If you couldn't tell, my posts vary wildly in mood depending which nap you catch me after. Right now I am feeling euphoric. I just nursed Lucy to sleep, popped her off, managed to get up out of bed, and keep her asleep after only 30 minutes in the dark.
I am obviously a genius, and have perfectly executed my Sleep Plan.
(Hopefully I will finish this post before she wakes up in ten minutes and foils my plan to watch The Office tonight.)
Today was a day of little nap success and some friend encouragement. Luckily, friends are super great and actually make up for a day of crappy naps.
Lucy is smarter than I want her to be. I think she realized very quickly I was out to Change Her Patterns. And she decided (also quickly) to Resist My Efforts.
Thus when I wasn't trying to pop her off every time, she would also do so on her own. And when I wasn't trying to get her to sleep quickly, she would.
When I started trying, all hell broke loose.
Last night I nursed her in the dark for 2 hours whil I was awake, and 2 hours while I was asleep.
That is a lot of hours! And when I woke up at midnight (after 4 hours of near-continuous nursing) she was still latched on, going strong! And I had been in bed 5-6 hours during the day for similarly unsuccessful naps! That is why my post was so unwitty last night. She had nursed the wit right out of me.
Luckily my hack mom friend, Melissa, lives within walking distance, so after 4 more unsuccessful naps today, I walked over there and she bucked me up like a good little camper.
She reminded me that I don't have to do everything obsessively. Like spending all day and all evening in bed instead of enjoying my husband's company.

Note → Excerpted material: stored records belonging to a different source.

-- ==== Sys2Proof/Machine/Effect.lean ====
section
/-! DEFINITION. The vector effect of a word: what the head of a VIQ runs when a step of the device retries it, and what `vret` and
`aret` check of the entries they read back (R405, R408, R254). Lean's compiler cannot build an `Instr` beyond the 244th
constructor; so `entryRow`, which decodes a word, has beside it a form that reads the same pages without building one, and
a proof that the two agree. -/

namespace Sys2Proof.Machine

/-- Who may dispatch an ALV word (R134): anyone, S mode, S or M mode. -/
inductive Level where
  | any | supervisor | system
deriving DecidableEq, Repr

/-- What the VIQ needs of an ALV word: the word, its profile (R123), who may dispatch it, the operands it captures (R252) and its
effect. -/
structure VRow where
  word : InstrWord
  profile : Nat
  level : Level
  ops : State → Captured
  eff : VEntry → State → VRes

/-- An ALV word as it runs: through the VIQ, or `vret` and `aret`, which run at dispatch. -/
inductive VRun where
  | row (r : VRow)
  | vret
  | aret

/-- Dispatch of a row. -/
def VRow.dispatch (r : VRow) (s : State) : Res :=
  match r.level with
  | .any => issue r.profile r.word (r.ops s) r.eff s
  | .supervisor => issueS false r.word (r.ops s) r.eff s
  | .system => issueS true r.word (r.ops s) r.eff s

I know this, in my head, but I kept thinking, if I just stayed in bed ten more minutes, this will work. (ten minutes passes...no change for the better) Sigh. But ten minutes more certainly would change things...
Motherhood is like that. You think just a little more effort--just that one extra bit--would have made all the difference. And if you don't give that extra effort, and it doesn't work, you beat yourself up. Geez, Heather, if you'd just stood on your head for another half hour, she would be dressing herself by now!
The great news? This post is finished, and my daughter is still asleep. And The Office starts in twenty minutes.
Darn it. I think I hear baby noises.